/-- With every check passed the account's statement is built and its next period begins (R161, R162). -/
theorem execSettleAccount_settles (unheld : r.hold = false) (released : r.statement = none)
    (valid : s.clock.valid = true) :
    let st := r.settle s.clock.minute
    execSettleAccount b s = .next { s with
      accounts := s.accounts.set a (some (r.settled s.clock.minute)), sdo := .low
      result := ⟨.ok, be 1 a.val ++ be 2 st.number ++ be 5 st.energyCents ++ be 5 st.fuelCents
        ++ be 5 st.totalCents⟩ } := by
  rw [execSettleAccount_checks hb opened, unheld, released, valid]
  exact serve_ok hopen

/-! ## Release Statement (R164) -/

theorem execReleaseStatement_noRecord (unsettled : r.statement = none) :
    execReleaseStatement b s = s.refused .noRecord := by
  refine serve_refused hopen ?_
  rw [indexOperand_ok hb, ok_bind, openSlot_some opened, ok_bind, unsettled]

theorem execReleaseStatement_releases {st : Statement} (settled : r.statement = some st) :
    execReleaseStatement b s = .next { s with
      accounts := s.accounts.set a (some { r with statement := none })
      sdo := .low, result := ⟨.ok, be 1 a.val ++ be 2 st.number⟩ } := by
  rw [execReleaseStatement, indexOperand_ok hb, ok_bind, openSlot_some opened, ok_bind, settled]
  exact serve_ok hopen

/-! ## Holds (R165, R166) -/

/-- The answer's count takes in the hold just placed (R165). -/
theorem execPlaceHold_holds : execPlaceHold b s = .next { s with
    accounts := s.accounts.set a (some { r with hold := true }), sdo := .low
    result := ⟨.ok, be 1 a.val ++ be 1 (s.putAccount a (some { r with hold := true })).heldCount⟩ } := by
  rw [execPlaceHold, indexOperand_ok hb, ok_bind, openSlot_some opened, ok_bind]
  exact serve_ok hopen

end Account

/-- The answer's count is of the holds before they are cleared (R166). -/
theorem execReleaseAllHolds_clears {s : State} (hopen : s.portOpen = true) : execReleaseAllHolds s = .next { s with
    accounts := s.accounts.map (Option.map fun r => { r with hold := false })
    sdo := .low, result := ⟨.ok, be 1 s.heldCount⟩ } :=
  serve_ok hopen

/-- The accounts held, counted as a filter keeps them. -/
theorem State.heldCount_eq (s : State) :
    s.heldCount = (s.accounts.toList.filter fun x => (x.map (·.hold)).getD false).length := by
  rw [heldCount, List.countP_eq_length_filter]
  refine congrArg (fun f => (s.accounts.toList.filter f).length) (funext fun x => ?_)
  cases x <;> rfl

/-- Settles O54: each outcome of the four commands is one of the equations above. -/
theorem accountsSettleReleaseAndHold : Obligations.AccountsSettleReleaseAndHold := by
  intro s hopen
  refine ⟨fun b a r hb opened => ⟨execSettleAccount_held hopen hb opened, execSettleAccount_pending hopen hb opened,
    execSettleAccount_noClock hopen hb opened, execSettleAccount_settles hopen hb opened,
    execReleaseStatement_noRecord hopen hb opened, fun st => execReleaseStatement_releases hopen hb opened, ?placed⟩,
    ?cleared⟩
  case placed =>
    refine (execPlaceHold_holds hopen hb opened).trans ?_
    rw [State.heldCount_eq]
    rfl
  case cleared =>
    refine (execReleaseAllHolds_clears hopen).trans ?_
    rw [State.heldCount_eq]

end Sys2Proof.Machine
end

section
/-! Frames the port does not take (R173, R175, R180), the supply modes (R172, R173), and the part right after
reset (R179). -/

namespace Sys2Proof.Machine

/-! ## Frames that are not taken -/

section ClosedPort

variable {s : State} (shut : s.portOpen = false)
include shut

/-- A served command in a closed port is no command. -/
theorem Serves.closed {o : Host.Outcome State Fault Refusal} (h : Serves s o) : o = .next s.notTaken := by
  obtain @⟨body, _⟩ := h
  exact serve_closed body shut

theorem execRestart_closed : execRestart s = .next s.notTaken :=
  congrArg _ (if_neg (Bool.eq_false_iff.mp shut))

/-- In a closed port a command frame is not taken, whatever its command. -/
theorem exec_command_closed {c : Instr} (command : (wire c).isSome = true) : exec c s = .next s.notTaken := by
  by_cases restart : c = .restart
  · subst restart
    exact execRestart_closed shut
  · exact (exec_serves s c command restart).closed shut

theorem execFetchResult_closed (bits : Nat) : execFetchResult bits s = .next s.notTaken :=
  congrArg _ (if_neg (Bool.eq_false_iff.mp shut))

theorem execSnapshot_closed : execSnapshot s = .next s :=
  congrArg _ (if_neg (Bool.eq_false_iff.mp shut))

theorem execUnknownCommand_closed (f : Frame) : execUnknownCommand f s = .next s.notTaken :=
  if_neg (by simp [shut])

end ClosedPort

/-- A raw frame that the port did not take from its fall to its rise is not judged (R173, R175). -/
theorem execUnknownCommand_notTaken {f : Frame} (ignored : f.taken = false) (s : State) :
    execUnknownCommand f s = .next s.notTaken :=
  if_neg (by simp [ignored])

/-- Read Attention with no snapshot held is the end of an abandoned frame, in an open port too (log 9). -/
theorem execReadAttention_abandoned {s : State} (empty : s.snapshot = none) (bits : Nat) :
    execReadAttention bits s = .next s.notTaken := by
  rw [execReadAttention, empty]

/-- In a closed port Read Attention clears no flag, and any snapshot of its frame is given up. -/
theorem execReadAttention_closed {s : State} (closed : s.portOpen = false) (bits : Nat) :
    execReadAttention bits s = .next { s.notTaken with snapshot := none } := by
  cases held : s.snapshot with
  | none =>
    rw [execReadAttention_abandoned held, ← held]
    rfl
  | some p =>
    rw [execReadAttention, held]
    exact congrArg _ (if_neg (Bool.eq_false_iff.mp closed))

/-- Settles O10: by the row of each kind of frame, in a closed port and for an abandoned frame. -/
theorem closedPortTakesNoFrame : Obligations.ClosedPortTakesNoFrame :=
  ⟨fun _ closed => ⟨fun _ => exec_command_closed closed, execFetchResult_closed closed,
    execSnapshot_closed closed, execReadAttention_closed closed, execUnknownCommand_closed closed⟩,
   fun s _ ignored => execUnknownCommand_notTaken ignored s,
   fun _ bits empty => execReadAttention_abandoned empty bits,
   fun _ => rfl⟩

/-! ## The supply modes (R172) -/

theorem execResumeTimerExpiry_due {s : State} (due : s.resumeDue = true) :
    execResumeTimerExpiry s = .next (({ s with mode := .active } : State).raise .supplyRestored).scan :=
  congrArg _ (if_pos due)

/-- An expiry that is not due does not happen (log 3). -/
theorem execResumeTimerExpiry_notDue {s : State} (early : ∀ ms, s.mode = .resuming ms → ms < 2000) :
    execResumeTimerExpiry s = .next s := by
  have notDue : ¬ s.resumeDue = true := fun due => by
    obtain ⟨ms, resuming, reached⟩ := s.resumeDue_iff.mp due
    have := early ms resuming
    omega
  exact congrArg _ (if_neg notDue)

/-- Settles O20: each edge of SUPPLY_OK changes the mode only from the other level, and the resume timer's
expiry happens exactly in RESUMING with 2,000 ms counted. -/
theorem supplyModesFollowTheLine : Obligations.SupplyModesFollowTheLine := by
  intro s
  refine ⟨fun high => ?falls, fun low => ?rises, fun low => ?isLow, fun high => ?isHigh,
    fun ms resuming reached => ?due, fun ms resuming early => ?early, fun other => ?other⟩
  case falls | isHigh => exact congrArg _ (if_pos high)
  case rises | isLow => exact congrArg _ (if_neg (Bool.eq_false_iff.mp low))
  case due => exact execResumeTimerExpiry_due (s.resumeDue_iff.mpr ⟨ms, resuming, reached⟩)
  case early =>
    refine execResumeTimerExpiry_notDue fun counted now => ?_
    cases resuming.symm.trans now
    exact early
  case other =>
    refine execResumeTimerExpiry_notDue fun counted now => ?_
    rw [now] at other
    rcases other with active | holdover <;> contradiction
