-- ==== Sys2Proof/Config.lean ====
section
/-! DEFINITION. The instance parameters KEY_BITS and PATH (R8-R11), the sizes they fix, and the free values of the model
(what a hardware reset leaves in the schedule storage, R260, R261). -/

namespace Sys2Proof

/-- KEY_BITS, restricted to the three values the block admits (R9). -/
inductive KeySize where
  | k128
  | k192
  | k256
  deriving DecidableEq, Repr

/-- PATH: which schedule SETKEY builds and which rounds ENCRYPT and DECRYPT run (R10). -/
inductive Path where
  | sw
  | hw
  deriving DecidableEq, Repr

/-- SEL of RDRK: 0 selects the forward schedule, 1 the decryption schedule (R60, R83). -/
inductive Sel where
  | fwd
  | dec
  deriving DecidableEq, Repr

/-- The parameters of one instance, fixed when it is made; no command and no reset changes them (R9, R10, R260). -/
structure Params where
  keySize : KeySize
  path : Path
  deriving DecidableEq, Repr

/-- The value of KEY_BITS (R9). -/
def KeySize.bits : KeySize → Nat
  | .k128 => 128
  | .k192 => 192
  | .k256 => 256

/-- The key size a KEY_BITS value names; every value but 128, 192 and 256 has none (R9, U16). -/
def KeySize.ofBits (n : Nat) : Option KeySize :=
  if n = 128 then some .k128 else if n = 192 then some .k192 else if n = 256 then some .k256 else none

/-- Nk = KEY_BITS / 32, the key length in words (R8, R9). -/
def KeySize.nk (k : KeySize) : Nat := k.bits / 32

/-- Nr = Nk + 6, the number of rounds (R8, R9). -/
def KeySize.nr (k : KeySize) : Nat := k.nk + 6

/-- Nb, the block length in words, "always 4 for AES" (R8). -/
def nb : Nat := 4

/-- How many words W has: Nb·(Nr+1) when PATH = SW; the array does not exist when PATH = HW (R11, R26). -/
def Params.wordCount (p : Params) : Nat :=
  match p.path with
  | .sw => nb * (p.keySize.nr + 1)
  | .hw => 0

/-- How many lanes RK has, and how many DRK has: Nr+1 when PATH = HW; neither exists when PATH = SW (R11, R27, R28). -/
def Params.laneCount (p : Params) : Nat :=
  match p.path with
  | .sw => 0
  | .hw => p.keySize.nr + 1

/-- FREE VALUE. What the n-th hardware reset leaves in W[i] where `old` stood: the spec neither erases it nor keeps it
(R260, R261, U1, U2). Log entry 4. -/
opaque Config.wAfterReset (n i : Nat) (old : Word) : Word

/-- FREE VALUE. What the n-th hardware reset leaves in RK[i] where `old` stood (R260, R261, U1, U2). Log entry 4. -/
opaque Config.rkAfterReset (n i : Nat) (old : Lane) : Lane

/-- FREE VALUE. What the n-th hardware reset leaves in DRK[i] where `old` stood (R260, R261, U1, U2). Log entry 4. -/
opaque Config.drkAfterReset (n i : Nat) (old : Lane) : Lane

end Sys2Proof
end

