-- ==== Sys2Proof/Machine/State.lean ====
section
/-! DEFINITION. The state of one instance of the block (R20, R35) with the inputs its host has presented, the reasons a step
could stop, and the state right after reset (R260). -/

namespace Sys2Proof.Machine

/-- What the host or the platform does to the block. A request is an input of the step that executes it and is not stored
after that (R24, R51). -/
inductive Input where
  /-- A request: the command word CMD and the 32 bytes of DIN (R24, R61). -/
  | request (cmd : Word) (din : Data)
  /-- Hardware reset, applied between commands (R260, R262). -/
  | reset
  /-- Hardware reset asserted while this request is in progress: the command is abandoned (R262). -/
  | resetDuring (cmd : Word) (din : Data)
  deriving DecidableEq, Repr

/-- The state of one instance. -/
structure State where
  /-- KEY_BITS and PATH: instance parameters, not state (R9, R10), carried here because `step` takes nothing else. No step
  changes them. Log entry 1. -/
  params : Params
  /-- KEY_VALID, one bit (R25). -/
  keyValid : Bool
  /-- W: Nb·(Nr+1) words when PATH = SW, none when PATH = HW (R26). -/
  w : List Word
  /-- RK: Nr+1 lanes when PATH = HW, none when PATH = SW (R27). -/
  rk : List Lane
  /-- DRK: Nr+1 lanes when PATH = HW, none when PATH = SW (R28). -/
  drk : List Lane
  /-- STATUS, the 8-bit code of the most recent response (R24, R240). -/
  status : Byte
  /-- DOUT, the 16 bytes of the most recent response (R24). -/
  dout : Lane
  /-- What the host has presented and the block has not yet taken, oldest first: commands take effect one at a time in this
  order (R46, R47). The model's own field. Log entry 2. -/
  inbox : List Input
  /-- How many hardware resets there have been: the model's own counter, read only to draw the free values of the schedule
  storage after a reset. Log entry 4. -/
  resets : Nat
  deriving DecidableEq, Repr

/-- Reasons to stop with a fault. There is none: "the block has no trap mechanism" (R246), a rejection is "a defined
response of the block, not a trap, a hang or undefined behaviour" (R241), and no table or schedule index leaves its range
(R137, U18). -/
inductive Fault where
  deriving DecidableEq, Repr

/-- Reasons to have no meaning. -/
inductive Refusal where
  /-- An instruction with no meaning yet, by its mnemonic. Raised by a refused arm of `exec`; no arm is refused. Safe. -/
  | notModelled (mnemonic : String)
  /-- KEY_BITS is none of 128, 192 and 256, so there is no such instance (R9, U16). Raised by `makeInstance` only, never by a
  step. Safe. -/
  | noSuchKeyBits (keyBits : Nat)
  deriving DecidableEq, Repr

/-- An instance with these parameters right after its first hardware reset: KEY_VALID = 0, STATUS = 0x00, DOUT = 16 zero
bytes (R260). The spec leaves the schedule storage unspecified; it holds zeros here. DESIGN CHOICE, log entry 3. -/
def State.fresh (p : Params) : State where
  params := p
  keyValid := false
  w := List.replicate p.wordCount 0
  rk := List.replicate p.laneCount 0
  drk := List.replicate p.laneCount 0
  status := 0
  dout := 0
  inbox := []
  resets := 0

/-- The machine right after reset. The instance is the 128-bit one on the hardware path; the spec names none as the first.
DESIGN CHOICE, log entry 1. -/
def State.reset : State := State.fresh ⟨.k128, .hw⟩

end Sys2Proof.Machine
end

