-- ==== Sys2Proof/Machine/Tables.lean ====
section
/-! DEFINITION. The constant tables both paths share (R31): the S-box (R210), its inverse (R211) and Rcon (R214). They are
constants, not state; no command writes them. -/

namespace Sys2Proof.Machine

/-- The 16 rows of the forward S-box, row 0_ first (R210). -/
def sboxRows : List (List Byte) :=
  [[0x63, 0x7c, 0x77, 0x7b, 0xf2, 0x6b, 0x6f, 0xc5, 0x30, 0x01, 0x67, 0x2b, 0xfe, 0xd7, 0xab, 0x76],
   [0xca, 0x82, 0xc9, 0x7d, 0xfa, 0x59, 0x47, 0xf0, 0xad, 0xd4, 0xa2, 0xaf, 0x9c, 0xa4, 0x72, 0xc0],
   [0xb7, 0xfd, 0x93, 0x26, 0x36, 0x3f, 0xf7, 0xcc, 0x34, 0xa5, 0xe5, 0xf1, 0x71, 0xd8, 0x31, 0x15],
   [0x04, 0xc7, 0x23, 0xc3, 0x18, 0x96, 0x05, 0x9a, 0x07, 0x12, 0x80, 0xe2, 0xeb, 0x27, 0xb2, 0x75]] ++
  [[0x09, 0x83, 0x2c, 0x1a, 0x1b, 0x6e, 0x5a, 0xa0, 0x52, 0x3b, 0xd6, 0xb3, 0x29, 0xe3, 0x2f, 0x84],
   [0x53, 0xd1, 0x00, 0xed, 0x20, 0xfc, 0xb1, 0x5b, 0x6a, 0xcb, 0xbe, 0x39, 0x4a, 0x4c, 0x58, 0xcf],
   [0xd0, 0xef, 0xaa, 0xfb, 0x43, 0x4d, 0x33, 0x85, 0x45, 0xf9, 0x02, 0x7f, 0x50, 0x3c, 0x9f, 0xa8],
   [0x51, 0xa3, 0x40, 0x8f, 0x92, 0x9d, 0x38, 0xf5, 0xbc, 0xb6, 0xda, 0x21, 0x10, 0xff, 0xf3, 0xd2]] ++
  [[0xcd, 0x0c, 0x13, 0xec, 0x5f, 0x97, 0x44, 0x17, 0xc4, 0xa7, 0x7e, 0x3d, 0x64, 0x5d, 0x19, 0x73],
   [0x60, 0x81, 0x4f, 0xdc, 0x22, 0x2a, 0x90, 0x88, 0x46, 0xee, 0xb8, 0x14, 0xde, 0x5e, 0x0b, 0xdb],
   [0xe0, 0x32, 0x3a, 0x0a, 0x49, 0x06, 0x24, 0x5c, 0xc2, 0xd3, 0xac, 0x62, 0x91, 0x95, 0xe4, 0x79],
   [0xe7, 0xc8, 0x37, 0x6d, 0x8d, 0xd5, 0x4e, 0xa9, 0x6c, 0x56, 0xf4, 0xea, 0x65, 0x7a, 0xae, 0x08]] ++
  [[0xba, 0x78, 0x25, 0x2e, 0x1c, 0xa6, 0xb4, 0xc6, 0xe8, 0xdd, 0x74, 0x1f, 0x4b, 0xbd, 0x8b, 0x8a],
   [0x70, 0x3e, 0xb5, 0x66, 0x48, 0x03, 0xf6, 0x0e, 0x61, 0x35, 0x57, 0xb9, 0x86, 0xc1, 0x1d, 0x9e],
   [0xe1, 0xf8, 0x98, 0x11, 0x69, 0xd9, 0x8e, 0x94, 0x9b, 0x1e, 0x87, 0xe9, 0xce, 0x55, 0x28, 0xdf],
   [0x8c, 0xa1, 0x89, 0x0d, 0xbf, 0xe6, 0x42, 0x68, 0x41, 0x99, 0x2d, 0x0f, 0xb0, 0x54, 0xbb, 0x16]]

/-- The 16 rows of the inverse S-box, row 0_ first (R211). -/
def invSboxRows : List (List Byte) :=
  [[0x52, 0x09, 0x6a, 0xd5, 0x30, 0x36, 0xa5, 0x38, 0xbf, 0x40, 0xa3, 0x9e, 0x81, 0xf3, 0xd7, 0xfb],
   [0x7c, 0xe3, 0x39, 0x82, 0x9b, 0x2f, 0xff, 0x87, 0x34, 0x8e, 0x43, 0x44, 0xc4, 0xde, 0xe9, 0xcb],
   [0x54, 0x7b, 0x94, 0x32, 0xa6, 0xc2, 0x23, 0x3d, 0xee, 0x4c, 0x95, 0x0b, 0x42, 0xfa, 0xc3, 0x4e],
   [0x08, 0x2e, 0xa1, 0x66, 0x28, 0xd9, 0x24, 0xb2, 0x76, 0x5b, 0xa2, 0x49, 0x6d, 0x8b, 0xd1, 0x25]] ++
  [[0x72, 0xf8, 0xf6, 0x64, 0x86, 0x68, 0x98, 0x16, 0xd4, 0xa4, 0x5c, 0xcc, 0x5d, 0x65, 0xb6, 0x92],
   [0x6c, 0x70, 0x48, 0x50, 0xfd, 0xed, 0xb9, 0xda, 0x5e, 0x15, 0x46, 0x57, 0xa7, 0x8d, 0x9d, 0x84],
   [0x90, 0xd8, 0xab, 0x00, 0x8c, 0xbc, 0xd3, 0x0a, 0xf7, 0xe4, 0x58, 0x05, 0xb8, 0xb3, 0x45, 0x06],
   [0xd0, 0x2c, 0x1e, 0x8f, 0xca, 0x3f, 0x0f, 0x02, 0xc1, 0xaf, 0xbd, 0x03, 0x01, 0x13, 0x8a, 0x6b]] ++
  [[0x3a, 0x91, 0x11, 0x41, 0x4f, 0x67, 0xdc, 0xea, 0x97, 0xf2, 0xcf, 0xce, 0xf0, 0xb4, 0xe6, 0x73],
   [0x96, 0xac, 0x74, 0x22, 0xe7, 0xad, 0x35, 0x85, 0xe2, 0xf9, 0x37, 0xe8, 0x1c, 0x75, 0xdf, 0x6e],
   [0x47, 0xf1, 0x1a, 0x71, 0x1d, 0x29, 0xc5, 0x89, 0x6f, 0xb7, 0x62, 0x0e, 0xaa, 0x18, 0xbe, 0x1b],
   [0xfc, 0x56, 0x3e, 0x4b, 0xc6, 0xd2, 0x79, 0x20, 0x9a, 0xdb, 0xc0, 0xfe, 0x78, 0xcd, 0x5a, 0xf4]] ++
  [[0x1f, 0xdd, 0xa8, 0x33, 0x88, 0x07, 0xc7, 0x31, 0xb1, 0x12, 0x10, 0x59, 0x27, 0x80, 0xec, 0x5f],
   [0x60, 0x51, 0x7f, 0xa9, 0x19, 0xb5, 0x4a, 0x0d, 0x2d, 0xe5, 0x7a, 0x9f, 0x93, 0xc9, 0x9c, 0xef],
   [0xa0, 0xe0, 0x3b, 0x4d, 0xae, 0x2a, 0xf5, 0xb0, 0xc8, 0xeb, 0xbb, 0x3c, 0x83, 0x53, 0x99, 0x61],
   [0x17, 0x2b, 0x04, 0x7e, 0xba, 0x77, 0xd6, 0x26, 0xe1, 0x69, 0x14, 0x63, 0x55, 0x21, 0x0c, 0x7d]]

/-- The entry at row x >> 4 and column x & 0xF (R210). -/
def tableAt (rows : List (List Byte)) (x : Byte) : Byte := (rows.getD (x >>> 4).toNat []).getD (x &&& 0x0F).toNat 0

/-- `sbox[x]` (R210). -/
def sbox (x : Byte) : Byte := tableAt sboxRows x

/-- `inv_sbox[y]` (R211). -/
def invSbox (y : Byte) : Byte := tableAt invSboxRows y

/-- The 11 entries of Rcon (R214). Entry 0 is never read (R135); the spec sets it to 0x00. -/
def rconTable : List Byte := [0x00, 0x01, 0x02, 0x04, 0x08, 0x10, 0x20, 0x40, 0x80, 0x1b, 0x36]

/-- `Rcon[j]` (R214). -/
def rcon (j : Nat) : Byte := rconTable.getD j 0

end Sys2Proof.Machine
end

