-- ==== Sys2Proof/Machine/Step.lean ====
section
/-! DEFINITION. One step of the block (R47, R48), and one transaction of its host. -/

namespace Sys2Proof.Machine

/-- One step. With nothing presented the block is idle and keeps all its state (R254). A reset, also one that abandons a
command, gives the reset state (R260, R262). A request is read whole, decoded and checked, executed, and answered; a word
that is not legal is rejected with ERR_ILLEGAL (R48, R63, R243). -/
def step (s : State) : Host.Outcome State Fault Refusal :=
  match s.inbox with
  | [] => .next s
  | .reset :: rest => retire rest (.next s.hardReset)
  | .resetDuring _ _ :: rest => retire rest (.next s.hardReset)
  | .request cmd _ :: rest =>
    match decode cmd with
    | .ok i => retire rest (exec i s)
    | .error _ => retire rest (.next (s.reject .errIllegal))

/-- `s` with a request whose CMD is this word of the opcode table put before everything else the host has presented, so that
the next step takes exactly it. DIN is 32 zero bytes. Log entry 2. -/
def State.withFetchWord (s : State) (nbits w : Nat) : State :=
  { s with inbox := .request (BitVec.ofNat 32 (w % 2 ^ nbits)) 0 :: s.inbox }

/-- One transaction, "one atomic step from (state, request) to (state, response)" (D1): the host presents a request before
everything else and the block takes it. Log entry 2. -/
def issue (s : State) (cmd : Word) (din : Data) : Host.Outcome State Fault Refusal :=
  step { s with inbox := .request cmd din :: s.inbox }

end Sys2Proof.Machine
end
━━━
## Exercise aim
Every line from the top of the material through the line containing "result := ⟨.ok, be 1 a.val ++ be 2 st.number ++" must be transcribed exactly, and no other line may appear.

## Answer box
/-- With every check passed the account's statement is built and its next period begins (R161, R162). -/
theorem execSettleAccount_settles (unheld : r.hold = false) (released : r.statement = none)
    (valid : s.clock.valid = true) :
    let st := r.settle s.clock.minute
    execSettleAccount b s = .next { s with
      accounts := s.accounts.set a (some (r.settled s.clock.minute)), sdo := .low
      result := ⟨.ok, be 1 a.val ++ be 2 st.number ++ be 5 st.energyCents ++ be 5 st.fuelCents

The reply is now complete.